Where the line with "s.onHub fun h => h.slot n bg (.aclr" appears below, start writing out lines exactly, and finish with the line with "def execDalu (n", which is included; write out nothing else.
--- Available data Enclosed Below ---
-- ==== Sys2Proof/Machine/OpExec.lean ====
section
/-! DEFINITION. OpExec.lean: the meanings of the engine operations: each is one slot word that the code of logical engine
`n` issues, sample program or background code (`bg`) by the bank in view. -/

namespace Sys2Proof.Machine

/-- MPY (R220). -/
def execMpy (n : Fin 16) (bg : Bool) (hd : Hdr) (f : MM) (s : State) : Host.Outcome State Fault Refusal :=
  s.onHub fun h => h.slot n bg (.mpy n bg hd f)

/-- MAC (R220). -/
def execMac (n : Fin 16) (bg : Bool) (hd : Hdr) (f : MM) (s : State) : Host.Outcome State Fault Refusal :=
  s.onHub fun h => h.slot n bg (.mac n bg hd f)

/-- MSU (R220). -/
def execMsu (n : Fin 16) (bg : Bool) (hd : Hdr) (f : MM) (s : State) : Host.Outcome State Fault Refusal :=
  s.onHub fun h => h.slot n bg (.msu n bg hd f)

/-- MPYD (R220). -/
def execMpyd (n : Fin 16) (bg : Bool) (hd : Hdr) (f : MM) (s : State) : Host.Outcome State Fault Refusal :=
  s.onHub fun h => h.slot n bg (.mpyd n bg hd f)

/-- MACD (R220). -/
def execMacd (n : Fin 16) (bg : Bool) (hd : Hdr) (f : MM) (s : State) : Host.Outcome State Fault Refusal :=
  s.onHub fun h => h.slot n bg (.macd n bg hd f)

/-- MSUD (R220). -/
def execMsud (n : Fin 16) (bg : Bool) (hd : Hdr) (f : MM) (s : State) : Host.Outcome State Fault Refusal :=
  s.onHub fun h => h.slot n bg (.msud n bg hd f)

/-- ACLR (R221). -/
def execAclr (n : Fin 16) (bg : Bool) (hd : Hdr) (f : MM) (s : State) : Host.Outcome State Fault Refusal :=
  s.onHub fun h => h.slot n bg (.aclr n bg hd f)

/-- ASHF (R221). -/
def execAshf (n : Fin 16) (bg : Bool) (hd : Hdr) (f : MM) (s : State) : Host.Outcome State Fault Refusal :=
  s.onHub fun h => h.slot n bg (.ashf n bg hd f)

/-- AADD (R221). -/
def execAadd (n : Fin 16) (bg : Bool) (hd : Hdr) (f : MM) (s : State) : Host.Outcome State Fault Refusal :=
  s.onHub fun h => h.slot n bg (.aadd n bg hd f)

/-- ASUB (R221). -/
def execAsub (n : Fin 16) (bg : Bool) (hd : Hdr) (f : MM) (s : State) : Host.Outcome State Fault Refusal :=
  s.onHub fun h => h.slot n bg (.asub n bg hd f)

/-- ALU (R222). -/
def execAlu (n : Fin 16) (bg : Bool) (hd : Hdr) (f : XR) (s : State) : Host.Outcome State Fault Refusal :=
  s.onHub fun h => h.slot n bg (.alu n bg hd f)

/-- SHF (R223). -/
def execShf (n : Fin 16) (bg : Bool) (hd : Hdr) (f : XR) (s : State) : Host.Outcome State Fault Refusal :=
  s.onHub fun h => h.slot n bg (.shf n bg hd f)

/-- CMP (R224). -/
def execCmp (n : Fin 16) (bg : Bool) (hd : Hdr) (f : XR) (s : State) : Host.Outcome State Fault Refusal :=
  s.onHub fun h => h.slot n bg (.cmp n bg hd f)

/-- EXT (R226). -/
def execOpExt (n : Fin 16) (bg : Bool) (hd : Hdr) (f : XR) (s : State) : Host.Outcome State Fault Refusal :=
  s.onHub fun h => h.slot n bg (.opExt n bg hd f)

/-- INS (R227). -/
def execIns (n : Fin 16) (bg : Bool) (hd : Hdr) (f : XR) (s : State) : Host.Outcome State Fault Refusal :=
  s.onHub fun h => h.slot n bg (.ins n bg hd f)

/-- ACS (R230). -/
def execAcs (n : Fin 16) (bg : Bool) (hd : Hdr) (f : XR) (s : State) : Host.Outcome State Fault Refusal :=
  s.onHub fun h => h.slot n bg (.acs n bg hd f)

/-- DALU (R225). -/
def execDalu (n : Fin 16) (bg : Bool) (hd : Hdr) (f : XR) (s : State) : Host.Outcome State Fault Refusal :=
  s.onHub fun h => h.slot n bg (.dalu n bg hd f)

/-- MOV (R228). -/
def execOpMov (n : Fin 16) (bg : Bool) (hd : Hdr) (f : XR) (s : State) : Host.Outcome State Fault Refusal :=
  s.onHub fun h => h.slot n bg (.opMov n bg hd f)

/-- LDX (R229). -/
def execLdx (n : Fin 16) (bg : Bool) (hd : Hdr) (f : TI) (s : State) : Host.Outcome State Fault Refusal :=
  s.onHub fun h => h.slot n bg (.ldx n bg hd f)

/-- ASRC_PUT (R205). -/
def execAsrcPut (n : Fin 16) (bg : Bool) (hd : Hdr) (f : XE) (s : State) : Host.Outcome State Fault Refusal :=
  s.onHub fun h => h.slot n bg (.asrcPut n bg hd f)

/-- ASRC_GET (R205). -/
def execAsrcGet (n : Fin 16) (bg : Bool) (hd : Hdr) (f : XE) (s : State) : Host.Outcome State Fault Refusal :=
  s.onHub fun h => h.slot n bg (.asrcGet n bg hd f)

/-- ASRC_STATUS (R205). -/
def execAsrcStatus (n : Fin 16) (bg : Bool) (hd : Hdr) (f : XE) (s : State) : Host.Outcome State Fault Refusal :=
  s.onHub fun h => h.slot n bg (.asrcStatus n bg hd f)

/-- FFT_SUBMIT (R205). -/
def execFftSubmit (n : Fin 16) (bg : Bool) (hd : Hdr) (f : XE) (s : State) : Host.Outcome State Fault Refusal :=
  s.onHub fun h => h.slot n bg (.fftSubmit n bg hd f)

/-- FFT_POLL (R205). -/
def execFftPoll (n : Fin 16) (bg : Bool) (hd : Hdr) (f : XE) (s : State) : Host.Outcome State Fault Refusal :=
  s.onHub fun h => h.slot n bg (.fftPoll n bg hd f)

/-- CORRELATOR_SUBMIT (R205). -/
def execCorrelatorSubmit (n : Fin 16) (bg : Bool) (hd : Hdr) (f : XE) (s : State) : Host.Outcome State Fault Refusal :=
  s.onHub fun h => h.slot n bg (.correlatorSubmit n bg hd f)

/-- CORRELATOR_POLL (R205). -/
def execCorrelatorPoll (n : Fin 16) (bg : Bool) (hd : Hdr) (f : XE) (s : State) : Host.Outcome State Fault Refusal :=
  s.onHub fun h => h.slot n bg (.correlatorPoll n bg hd f)

/-- VERSION_QUERY (R206). -/
def execVersionQuery (n : Fin 16) (bg : Bool) (hd : Hdr) (f : XE) (s : State) : Host.Outcome State Fault Refusal :=
  s.onHub fun h => h.slot n bg (.versionQuery n bg hd f)

/-- XL_OPCODE (R204). -/
def execXlOpcode (n : Fin 16) (bg : Bool) (hd : Hdr) (op : Fin 8) (f : XE) (s : State) : Host.Outcome State Fault Refusal :=
  s.onHub fun h => h.slot n bg (.xlOpcode n bg hd op f)

/-- LD (R235). -/
def execLd (n : Fin 16) (bg : Bool) (hd : Hdr) (f : TM) (s : State) : Host.Outcome State Fault Refusal :=
  s.onHub fun h => h.slot n bg (.ld n bg hd f)

/-- ST (R239). -/
def execSt (n : Fin 16) (bg : Bool) (hd : Hdr) (f : TM) (s : State) : Host.Outcome State Fault Refusal :=
  s.onHub fun h => h.slot n bg (.st n bg hd f)

/-- MODP (R237). -/
def execModp (n : Fin 16) (bg : Bool) (hd : Hdr) (f : TM) (s : State) : Host.Outcome State Fault Refusal :=
  s.onHub fun h => h.slot n bg (.modp n bg hd f)

/-- LDI (R240). -/
def execLdi (n : Fin 16) (bg : Bool) (hd : Hdr) (f : TI) (s : State) : Host.Outcome State Fault Refusal :=
  s.onHub fun h => h.slot n bg (.ldi n bg hd f)

/-- LDIP (R240). -/
def execLdip (n : Fin 16) (bg : Bool) (hd : Hdr) (f : TI) (s : State) : Host.Outcome State Fault Refusal :=
  s.onHub fun h => h.slot n bg (.ldip n bg hd f)

/-- LDIO (R240). -/
def execLdio (n : Fin 16) (bg : Bool) (hd : Hdr) (f : TI) (s : State) : Host.Outcome State Fault Refusal :=
  s.onHub fun h => h.slot n bg (.ldio n bg hd f)

/-- LDIB (R240). -/
def execLdib (n : Fin 16) (bg : Bool) (hd : Hdr) (f : TI) (s : State) : Host.Outcome State Fault Refusal :=
  s.onHub fun h => h.slot n bg (.ldib n bg hd f)

/-- LDIL (R240). -/
def execLdil (n : Fin 16) (bg : Bool) (hd : Hdr) (f : TI) (s : State) : Host.Outcome State Fault Refusal :=
  s.onHub fun h => h.slot n bg (.ldil n bg hd f)

/-- LDIR (R240). -/
def execLdir (n : Fin 16) (bg : Bool) (hd : Hdr) (f : TI) (s : State) : Host.Outcome State Fault Refusal :=
  s.onHub fun h => h.slot n bg (.ldir n bg hd f)

/-- FLD (R241). -/
def execFld (n : Fin 16) (bg : Bool) (hd : Hdr) (f : TF) (s : State) : Host.Outcome State Fault Refusal :=
  s.onHub fun h => h.slot n bg (.fld n bg hd f)

/-- FST (R241). -/
def execFst (n : Fin 16) (bg : Bool) (hd : Hdr) (f : TF) (s : State) : Host.Outcome State Fault Refusal :=
  s.onHub fun h => h.slot n bg (.fst n bg hd f)

/-- PUSH (R250). -/
def execPush (n : Fin 16) (bg : Bool) (hd : Hdr) (f : TM) (s : State) : Host.Outcome State Fault Refusal :=
  s.onHub fun h => h.slot n bg (.push n bg hd f)

/-- POP (R250). -/
def execPop (n : Fin 16) (bg : Bool) (hd : Hdr) (f : TM) (s : State) : Host.Outcome State Fault Refusal :=
  s.onHub fun h => h.slot n bg (.pop n bg hd f)

/-- NOP (R192). -/
def execOpNop (n : Fin 16) (bg : Bool) (hd : Hdr) (s : State) : Host.Outcome State Fault Refusal :=
  s.onHub fun h => h.slot n bg (.opNop n bg hd)

/-- END (R192). -/
def execOpEnd (n : Fin 16) (bg : Bool) (hd : Hdr) (x : EndIn) (s : State) : Host.Outcome State Fault Refusal :=
  s.onHub fun h => h.slot n bg (.opEnd n bg hd x)

/-- REP (R247). -/
def execOpRep (n : Fin 16) (bg : Bool) (hd : Hdr) (f : KR) (s : State) : Host.Outcome State Fault Refusal :=
  s.onHub fun h => h.slot n bg (.opRep n bg hd f)

/-- DO (R243). -/
def execOpDo (n : Fin 16) (bg : Bool) (hd : Hdr) (cm1 : BitVec 12) (ofs : Byte) (s : State) : Host.Outcome State Fault Refusal :=
  s.onHub fun h => h.slot n bg (.opDo n bg hd cm1 ofs)

/-- DOR (R243). -/
def execDor (n : Fin 16) (bg : Bool) (hd : Hdr) (s : State) : Host.Outcome State Fault Refusal :=
  s.onHub fun h => h.slot n bg (.dor n bg hd)

/-- CALL (R249). -/
def execCall (n : Fin 16) (bg : Bool) (hd : Hdr) (tgt : BitVec 15) (lit : BitVec 32) (s : State) : Host.Outcome State Fault Refusal :=
  s.onHub fun h => h.slot n bg (.call n bg hd tgt lit)

/-- RET (R249). -/
def execRet (n : Fin 16) (bg : Bool) (hd : Hdr) (s : State) : Host.Outcome State Fault Refusal :=
  s.onHub fun h => h.slot n bg (.ret n bg hd)

/-- WFE (R253). -/
def execWfe (n : Fin 16) (bg : Bool) (hd : Hdr) (f : KW) (s : State) : Host.Outcome State Fault Refusal :=
  s.onHub fun h => h.slot n bg (.wfe n bg hd f)

/-- SEV (R253). -/
def execSev (n : Fin 16) (bg : Bool) (hd : Hdr) (f : KW) (s : State) : Host.Outcome State Fault Refusal :=
  s.onHub fun h => h.slot n bg (.sev n bg hd f)

/-- WTC (R254). -/
def execWtc (n : Fin 16) (bg : Bool) (hd : Hdr) (f : KW) (s : State) : Host.Outcome State Fault Refusal :=
  s.onHub fun h => h.slot n bg (.wtc n bg hd f)

/-- WFC (R255). -/
def execWfc (n : Fin 16) (bg : Bool) (hd : Hdr) (s : State) : Host.Outcome State Fault Refusal :=
  s.onHub fun h => h.slot n bg (.wfc n bg hd)

/-- ACSTB (R231). -/
def execAcstb (n : Fin 16) (bg : Bool) (hd : Hdr) (s : State) : Host.Outcome State Fault Refusal :=
  s.onHub fun h => h.slot n bg (.acstb n bg hd)

/-- BR (R203). -/
def execBr (n : Fin 16) (bg : Bool) (hd : Hdr) (tgt : BitVec 15) (s : State) : Host.Outcome State Fault Refusal :=
  s.onHub fun h => h.slot n bg (.br n bg hd tgt)

/-- BRP (R203). -/
def execBrp (n : Fin 16) (bg : Bool) (hd : Hdr) (f : XR) (s : State) : Host.Outcome State Fault Refusal :=
  s.onHub fun h => h.slot n bg (.brp n bg hd f)

end Sys2Proof.Machine
end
--- End of Enclosed Available data ---
▶ **Task result**:
  s.onHub fun h => h.slot n bg (.aclr n bg hd f)

/-- ASHF (R221). -/
def execAshf (n : Fin 16) (bg : Bool) (hd : Hdr) (f : MM) (s : State) : Host.Outcome State Fault Refusal :=
  s.onHub fun h => h.slot n bg (.ashf n bg hd f)

/-- AADD (R221). -/
def execAadd (n : Fin 16) (bg : Bool) (hd : Hdr) (f : MM) (s : State) : Host.Outcome State Fault Refusal :=
  s.onHub fun h => h.slot n bg (.aadd n bg hd f)

/-- ASUB (R221). -/
def execAsub (n : Fin 16) (bg : Bool) (hd : Hdr) (f : MM) (s : State) : Host.Outcome State Fault Refusal :=
  s.onHub fun h => h.slot n bg (.asub n bg hd f)

/-- ALU (R222). -/
def execAlu (n : Fin 16) (bg : Bool) (hd : Hdr) (f : XR) (s : State) : Host.Outcome State Fault Refusal :=
  s.onHub fun h => h.slot n bg (.alu n bg hd f)

/-- SHF (R223). -/
def execShf (n : Fin 16) (bg : Bool) (hd : Hdr) (f : XR) (s : State) : Host.Outcome State Fault Refusal :=
  s.onHub fun h => h.slot n bg (.shf n bg hd f)

/-- CMP (R224). -/
def execCmp (n : Fin 16) (bg : Bool) (hd : Hdr) (f : XR) (s : State) : Host.Outcome State Fault Refusal :=
  s.onHub fun h => h.slot n bg (.cmp n bg hd f)

/-- EXT (R226). -/
def execOpExt (n : Fin 16) (bg : Bool) (hd : Hdr) (f : XR) (s : State) : Host.Outcome State Fault Refusal :=
  s.onHub fun h => h.slot n bg (.opExt n bg hd f)

/-- INS (R227). -/
def execIns (n : Fin 16) (bg : Bool) (hd : Hdr) (f : XR) (s : State) : Host.Outcome State Fault Refusal :=
  s.onHub fun h => h.slot n bg (.ins n bg hd f)

/-- ACS (R230). -/
def execAcs (n : Fin 16) (bg : Bool) (hd : Hdr) (f : XR) (s : State) : Host.Outcome State Fault Refusal :=
  s.onHub fun h => h.slot n bg (.acs n bg hd f)

/-- DALU (R225). -/
def execDalu (n : Fin 16) (bg : Bool) (hd : Hdr) (f : XR) (s : State) : Host.Outcome State Fault Refusal :=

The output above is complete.